The Union of Unions of Farmers and Livestock Farmers denounces that the distribution sector is engaging in a milk price war that is influencing the industry to put pressure on farm-gate prices. The organization references information published by FACUA indicating that last April Mercadona lowered its private-label milk by 1 euro cent (to 96 cents), a move Carrefour followed just days later.
However, this price drop was felt most heavily at the producer level. According to data from the Ministry of Agriculture, the average price in April fell to €0.49 per liter across Spain. This quotation represents a drop of more than 4 euro cents, meaning that, on average, the prices received by dairy cattle farmers have fallen by 9% in a context where production costs remain high and in some cases are rising. "It is inconceivable that we are in this situation, where farmers continue to have conditions imposed on them, such as reducing their income by almost 10% from one month to the next, when no production cost has eased. Industry and distribution are suffocating the production sector; they continue to take advantage of the weakest link in the chain," they denounce.

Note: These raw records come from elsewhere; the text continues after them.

-- ==== Sys2Proof/Machine/Hash.lean ====
section
/-! DEFINITION. The hash engine's functions named by the manual: SHA3-512 (R427, R482, R545) and KMAC256 (R555), over the Keccak permutation of FIPS 202, which the manual names. The state is one number of 1,600 bits, in rows of five 64-bit lanes; the offsets and the round constants are computed by that standard's rules. -/
namespace Sys2Proof.Machine

/-- `x`, a number of `w` bits, turned left by `n` places. -/
def turn (w n x : Nat) : Nat := x <<< (n % w) % 2 ^ w ||| x >>> (w - n % w)

/-- `n` fields of `w` bits of a number, the lowest first. -/
def parts (w : Nat) : Nat → Nat → List Nat
  | 0, _ => []
  | n + 1, x => x % 2 ^ w :: parts w n (x >>> w)

/-- The number whose fields of `w` bits are those of the list. -/
def joined (w : Nat) (l : List Nat) : Nat := l.foldr (fun f rest => f ||| rest <<< w) 0

/-- The walk of the lanes: the point after (x, y) is (y, 2x + 3y), which is also where the lane at (x, y) is moved to; the walk from (1, 0) meets every lane but (0, 0), once. -/
def laneWalk : Nat → Nat × Nat → List (Nat × Nat)
  | 0, _ => []
  | n + 1, (x, y) => (x, y) :: laneWalk n (y, (2 * x + 3 * y) % 5)

/-- The column parities, one row of five lanes: each bit is changed by the parities of two neighbouring columns. -/
def parityStep (rows : List Nat) : List Nat :=
  let parity := rows.foldl (· ^^^ ·) 0
  let ahead := joined 64 ((parts 64 5 (turn 320 256 parity)).map (turn 64 1))
  rows.map (fun row => row ^^^ turn 320 64 parity ^^^ ahead)

/-- The lanes turned and moved one point on along their walk: the lane at the walk's point `t` turns by (t + 1)(t + 2) / 2. -/
def moveStep (rows : List Nat) : List Nat :=
  let lanes := parts 64 25 (joined 320 rows)
  let put := (laneWalk 24 (1, 0)).zipIdx.foldl (fun (out : List Nat) p =>
    out.set (p.1.2 + 5 * ((2 * p.1.1 + 3 * p.1.2) % 5)) (turn 64 ((p.2 + 1) * (p.2 + 2) / 2) (lanes.getD (p.1.1 + 5 * p.1.2) 0))) lanes
  parts 320 5 (joined 64 put)

/-- Each lane of a row meets the two lanes after it. -/
def mixStep (row : Nat) : Nat := row ^^^ ((2 ^ 320 - 1 - turn 320 256 row) &&& turn 320 192 row)

/-- One step of the shift register that gives the round constants: x^8 + x^6 + x^5 + x^4 + 1. -/
def constStep (r : Nat) : Nat := if r < 128 then 2 * r else (2 * r) ^^^ 0x171

/-- The constant of a round from the register at its start: its seven next output bits at bits 2^j - 1. -/
def roundConst (r : Nat) : Nat × Nat :=
  (List.range 7).foldl (fun (p : Nat × Nat) j => (p.1 ||| (p.2 % 2) <<< (2 ^ j - 1), constStep p.2)) (0, r)

/-- `n` rounds on the five rows, the register of the constants at `r`. -/
def rounds : Nat → Nat → List Nat → List Nat
  | 0, _, rows => rows
  | n + 1, r, rows =>
    let (const, r') := roundConst r
    rounds n r' (((moveStep (parityStep rows)).map mixStep).modify 0 (· ^^^ const))

/-- The permutation of the 1,600-bit state: 24 rounds. -/
def permute1600 (x : Nat) : Nat := joined 320 (rounds 24 1 (parts 320 5 x))

/-- Absorb `n` blocks of `rate` bytes into the state. -/
def absorbAll (rate : Nat) : Nat → Nat → List Byte → Nat
  | 0, x, _ => x
  | n + 1, x, l => absorbAll rate n (permute1600 (x ^^^ leNat (l.take rate))) (l.drop rate)

/-- The padded message: domain byte, zeros, and the final bit. -/
def keccakPad (rate dom : Nat) (m : List Byte) : List Byte :=
  let k := rate - m.length % rate
  if k = 1 then m ++ leBytes 1 (dom + 0x80) else m ++ leBytes 1 dom ++ List.replicate (k - 2) 0 ++ leBytes 1 0x80

/-- The sponge for outputs of at most one block. -/
def sponge (rate dom n : Nat) (m : List Byte) : List Byte :=
  let p := keccakPad rate dom m
  leBytes n (absorbAll rate (p.length / rate) 0 p)

/-- SHA3-512. (DESIGN CHOICE, notes/assumptions/39.md) -/
def sha3_512 (m : List Byte) : List Byte := sponge 72 0x06 64 m

/-- Big-endian bytes of a number, without leading zeros (at least one byte). -/
def beBytes (x : Nat) : List Byte := (leBytes (max 1 (Nat.log2 x / 8 + 1)) x).reverse

def leftEncode (x : Nat) : List Byte := leBytes 1 (beBytes x).length ++ beBytes x
def rightEncode (x : Nat) : List Byte := beBytes x ++ leBytes 1 (beBytes x).length
def encodeString (m : List Byte) : List Byte := leftEncode (8 * m.length) ++ m

/-- A string padded to a multiple of `w` bytes. -/
def bytepad (m : List Byte) (w : Nat) : List Byte :=
  let z := leftEncode w ++ m
  z ++ List.replicate ((w - z.length % w) % w) 0

/-- KMAC256 with an output of `n` bytes (at most 136). (DESIGN CHOICE, notes/assumptions/39.md) -/
def kmac256 (key m : List Byte) (n : Nat) (custom : List Byte) : List Byte :=
  let name : List Byte := [0x4B, 0x4D, 0x41, 0x43]
  sponge 136 0x04 n (bytepad (encodeString name ++ encodeString custom) 136 ++ bytepad (encodeString key) 136 ++ m ++ rightEncode (8 * n))

end Sys2Proof.Machine
end

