-- ==== Sys2Proof/Machine/Codes.lean ====
section
/-! DEFINITION. The status and event codes and their classes, each from the code table of the chapter that owns it (R16, R84, R134, R175, R219, R243, R254, R297, R334, R381, R432, R467, R498, R516, R527, R569, R593, R622). Classes by number (R516): 0 Frame load rejected, 1 Command rejected, 2 Command fault, 3 Timing, 4 Fabric, 5 Hardware fault, 6 Service, 7 Frame. -/
namespace Sys2Proof.Machine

All this while the dairy industry last week, in the context of World Milk Day (June 1), touted the importance of consuming dairy products, "essential" for health, and called for "building bridges" to achieve a "remunerative and competitive" model for the entire value chain. Faced with the current "geopolitics of uncertainty," the president of the National Federation of Dairy Industries (Fenil), Javier Roza, called on public administrations to "not make short-sighted decisions" so that the dairy chain can "invest, grow and guarantee supply in the long term."

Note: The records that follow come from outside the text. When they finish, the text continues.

-- ==== Sys2Proof/Machine/Regs.lean ====
section
/-! DEFINITION. The management registers: one handle `F.<REGISTER>_<FIELD>` per field of the spec's field maps (address, low bit, width and reset value), one descriptor `D.<REGISTER>` per register, and the decoding of a management address (R5, R11, R33, R66, R133, R174, R217, R218, R253, R295, R333, R380, R431, R466, R497, R526, R567, R568, R592, R623). -/
namespace Sys2Proof.Machine

/-- A register field: its key in the field store (64 × address + low bit), its width and its reset value (R14). -/
structure Fld where
  key : Nat
  width : Nat
  reset : Nat
deriving DecidableEq, Repr

/-- Access codes (R11). -/
inductive Acc where
  | ro | rw | w1c | w1s | wo | rwl
deriving DecidableEq, Repr

/-- A field of a register: its handle, low bit, access code, and the values a write may set (R15): from `min` to `max`, multiples of `align`. -/
structure FieldD where
  f : Fld
  lo : Nat
  acc : Acc
  min : Nat
  max : Nat
  align : Nat
deriving DecidableEq, Repr

/-- A register: whether a write during a running frame waits for its close (R39), and its fields. -/
structure RegD where
  deferred : Bool
  fields : List FieldD
deriving DecidableEq, Repr

/-- Base address of A-die `n` (R623). -/
@[reducible] def aDieBase (n : Nat) : Nat := 0x1000000000 + n * 0x100000000

/-- Base of the Slot Link endpoint registers: ends 0 to 3 are A0 to A3, 4 the P-die, 5 the F-die (R217, R218). -/
@[reducible] def slinkBase (e : Nat) : Nat :=
  if e < 4 then aDieBase e + 0xC0000 else if e = 4 then 0x2000050000 else 0x30000C0000

/-- Base of the event counters: dies 0 to 3 are A0 to A3, 4 the P-die, 5 the F-die (R526). -/
@[reducible] def cntBase (e : Nat) : Nat :=
  if e < 4 then aDieBase e + 0xD0000 else if e = 4 then 0x2000060000 else 0x30000B0000

/-- The level code of optical port `p` as PORT_STATUS shows it (R382, R431): 1 for G00–G19, 2 for G20–G27, 3 for G28–G31. -/
@[reducible] def portLevelOf (p : Nat) : Nat := if p < 20 then 1 else if p < 28 then 2 else 3
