/-- The state right after reset: every register at its reset value (an empty field store), memory with nothing listed, all queues empty. (DESIGN CHOICE, notes/assumptions/8.md) -/
def State.reset : State where
  pending := []
  clk := ⟨0, 0, 0, 0, 0, 0⟩
  fused := ⟨1, 1, 0, none⟩
  fld := []
  defer := []
  mem := []
  undef := []
  ecc := []
  poison := []
  acf := []
  acfEcc := []
  a0 := ADie.reset
  a1 := ADie.reset
  a2 := ADie.reset
  a3 := ADie.reset
  p0 := Part.reset
  p1 := Part.reset
  p2 := Part.reset
  p3 := Part.reset
  owner := [0, 0, 0, 0]
  dark := []
  reports := []
  jqueue := []
  journal := []
  bringIn := []
  spareBad := []
  hbmWait := []
  rowMap := []
  colMap := []
  th := ⟨List.replicate 16 0, none, none, none, false, false, false, []⟩
  fab := Fab.reset
  coll := Coll.reset
  nicOwner := [0, 0, 0, 0, 0, 0, 0, 0]
  sve := Seq.reset
  sveJob := none
  cor := Seq.reset
  cores := List.replicate 64 Core.reset
  ccache := []
  pmc := Seq.reset
  mig := none
  cfg := []
  ckpt := List.replicate 4 Ckpt.idle
  csm := []
  csArm := none
  tbTries := []
  boot := Boot.reset
  dr := Dr.idle
  lsc := Lsc.idle
  tap := ⟨0, 0⟩
  svc := ⟨none, [], [], (0, 0)⟩
  nvm := []
  out := ⟨0, 0, []⟩
  free := 0
  w1c := []
  hist := []
  acfHist := []
  fails := []
  fdieWait := false
  pdieCool := none

end Sys2Proof.Machine
end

Roza highlighted the presence of the dairy industry in rural areas, where it generates stable quality employment, and stressed that "without milk there can be no dairy industry, and without a dairy industry there can be no primary production." "We are not opposing activities. We cannot suffocate the producer nor stop being competitive. We have to build bridges and find a remunerative and competitive model for everyone in the chain," he added.

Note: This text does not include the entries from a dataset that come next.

/-- Run the descriptors of a command from number `i` on, `n` of them left, the first after `sent` flits; it stops where software outside the promise must answer first. -/
def runDescs (die m idx off : Nat) : Nat → Nat → Nat → Nat → State → State
  | 0, _, _, _, s => s
  | n + 1, i, t, sent, s =>
    let s := s.setF (F.MOV_STATUS_DESC_INDEX die m) i
    if s.spmPoison die (off + 128 * i) 128 then s.noteDouble die [(off + 128 * i, 128)] |>.faultMove die m idx i 2 C.SPM_UNCORRECTABLE (t + 32) (0, 0)
    else
      let s := s.spmCorrect die (off + 128 * i) 128
      let d := Desc.parse (s.spmData die t (off + 128 * i) 128)
      let (e, s) := runDesc die m idx d t sent s
      let s := if sent = 0 then s.count die (128 + 32 * m) 1 else s
      let s := s.count die (128 + 32 * m + 2) (e.cyc + 1 - t)
      let tier := !d.remote && match e with
        | .outside _ => true
        | _ => false
      let s := if tier then s.updRun die idx (fun r => { r with entry := r.entry ||| 2 ^ 28 }) else s
      match e with
      | .fault cls c w kv => s.faultMove die m idx i cls c w kv
      | .noCredit k w => s.updRun die idx (fun r => { r with progress := i + 256 * k, wait := w })
      | .outside w => if n = 0 then (s.updRun die idx (fun r => { r with wait := w })).perform die idx none 0 else s.updRun die idx (fun r => { r with progress := i + 1, wait := w + 1 })
      | .done w => if n = 0 then s.perform die idx (some w) 0 else runDescs die m idx off n (i + 1) (w + 1) 0 s

/-- MOVE: the descriptors run in order; after a descriptor outside the promise the command goes on at the next MOVE of the same command, as far as it holds credit (R190, R422). (DESIGN CHOICE, notes/assumptions/10.md) -/
def doMove (die idx : Nat) (s : State) : State :=
  match s.toRun die idx opMove with
  | none => s
  | some (c, r) =>
    let m := fieldAt c.operands 0 1 % 4
    if s.spmDegraded die then s.faultMove die m idx 0 1 C.SPM_DEGRADED r.start (0, 0)
    else match moveOperands c.operands with
      | .error e => s.faultMove die m idx 0 1 e r.start (0, 0)
      | .ok (n, off) =>
        let i := r.progress % 256
        let t := if r.wait = 0 then r.start else max r.wait (s.frameCyc (s.partOf die))
        let s := if r.wait ≠ 0 ∧ 256 ≤ r.progress then s.count die (128 + 32 * m + 8) (t - r.wait) else s
        runDescs die m idx off (n - i) i t (r.progress / 256) s

def execMove (die : Fin 4) (idx : Nat) (s : State) : Host.Outcome State Fault Refusal := .next (doMove die idx s)

/-! STEPVAL (R232). -/

/-- The record: JOB_STEP, SHARD_ID, SHARD_SLOT and zeros (R232). -/
def State.stepRecord (s : State) (die : Nat) (c : Cmd) : List Byte :=
  leBytes 8 (s.jobStep (s.partOf die)) ++ leBytes 4 ((s.abank die).shards.getD c.shard 0) ++ leBytes 4 c.shard ++ List.replicate 48 0

/-- The operands of a STEPVAL: MOVER, unused bytes, SPM offset; the code they break (R222, R232, R625). -/
def stepvalCode (b : Bank) (c : Cmd) : Nat :=
  let off := fieldAt c.operands 4 4
  if 3 < fieldAt c.operands 0 1 ∨ off % 64 ≠ 0 ∨ zeroAt c.operands 1 3 = false ∨ zeroAt c.operands 8 32 = false ∨ c.shard = 0xFF ∨ 64 ≤ c.shard
      ∨ b.shards.getD c.shard 0xFFFFFFFF = 0xFFFFFFFF then C.MOV_DESC
  else if spmSize < off + 64 then C.MOV_ADDR
  else 0

/-- STEPVAL: the record is written in the window of cycle t + 1 and is complete at the next window (R180, R232). -/
def doStepval (die idx : Nat) (s : State) : State :=
  match s.toRun die idx opStepval with
  | none => s
  | some (c, r) =>
    let m := fieldAt c.operands 0 1 % 4
    let w := r.start + 1
    if s.spmDegraded die then s.faultMove die m idx 0 1 C.SPM_DEGRADED r.start (0, 0)
    else
      let (ovr, s) := s.spmWrite die (4 + m) 1 w w (fieldAt c.operands 4 4) (s.stepRecord die c)
      if ovr then s.faultMove die m idx 0 2 C.SPM_BANK_OVERLOAD w (0, 0)
      else s.perform die idx (some (16 * (w / 16 + 1))) 0

def execStepval (die : Fin 4) (idx : Nat) (s : State) : Host.Outcome State Fault Refusal := .next (doStepval die idx s)

/-! Scrub (R185 to R189). -/

/-- SPM_SCRUB: a bank reads its next granule in phase 15 and writes corrections back; `fails` is a bank that fails in maintenance, which needs a spare (R185, R187, R189, R575). -/
def doSpmScrub (die bank : Nat) (fails : Bool) (s : State) : State :=
  let row := Assoc.get (s.die die).scrubRow bank 0
  let g := row * 256 + bank
  let win := s.frameCyc (s.partOf die) / 16
  let hit := (s.die die).spmReq.any (fun r => r.wr && r.win == win + 1 && decide (r.off / 128 ≤ g) && decide (g ≤ (r.off + r.len - 1) / 128))
  let s := if hit then s else s.spmCorrect die (g * 128) 128
  let s := s.count die 99 1
  let next := (row + 1) % 32768
  let s := s.updDie die (fun d => { d with scrubRow := d.scrubRow.put bank next 0, spmBankErr := if next = 0 then d.spmBankErr.put bank 0 0 else d.spmBankErr })
  if fails then s.needSpare 3 die 0 bank false else s

def execSpmScrub (die : Fin 4) (bank : Fin 256) (fails : Bool) (s : State) : Host.Outcome State Fault Refusal := .next (doSpmScrub die bank fails s)

end Sys2Proof.Machine
end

However, the reality is quite different, with farmers leaving the activity due to lack of profitability because of the prices they receive. By autonomous community, the Union of Unions highlights that the industry strikes harder in some of the largest producing regions, with Galicia recording price drops of 12%, Castile and León 10%, Castile-La Mancha 11%, Extremadura and Madrid 8%, and Andalusia 6%.
The Union of Unions also denounces that, in Galicia, several manufacturers for Mercadona are proposing for this quarter contract offers that, ignoring the reality of the farms, again propose similar drops and further strain the already difficult situation of the agricultural sector. The organization criticizes this practice that the chain can afford from its position, since it already has 30% of the market share, and urges, on the one hand, the Food Information and Control Agency (AICA) to open an investigation, and the Ministry to consider defining abuse of dominant position in the Food Chain Law.
"It is difficult to convey to the consumer that what is good for their wallet today will harm them in the long run," comments the Union of Unions. "The pressure that dairy farms suffer will eventually be transferred to the shelf," they point out, noting that in April there were only 8,600 dairy cattle farms in Spain, 530 fewer than in the same period last year, representing the disappearance of 1.5 farms per day.
The Union of Unions explains that this situation with distribution and industry is not new and that these practices occur regularly. On this occasion, it is also aggravated by increasingly high production costs that farms cannot absorb. In this regard, it is noted that the extra cost per liter for a dairy cattle farm already amounts to 6 euro cents, especially due to energy costs (which have increased by 30%) and feed. Likewise, the organization recalls that the cost of fertilizers also ends up affecting livestock production costs. Considering the drop of up to 7 euro cents in some cases, the real situation is that farmers have 13 euro cents less liquidity per liter every month since April.
Value in the shopping basket.
Dairy products are present in 100% of Spanish households and represent 10% of spending on mass consumption, 15% of volume and 37% of shopping baskets, according to the consultancy Worldpanel by Numerator (Kantar).
Its Director of Institutional Relations, Raquel Arribas, highlights that average spending on dairy products exceeds €500 per year per household, 13% more compared to 2022, and the sector is second in value after meat in the shopping basket. Dairy products are present in one out of every two consumption occasions and were able to drive the growth of mass consumption above expectations in the last year, adapting to changes in habits, points out Raquel Arribas.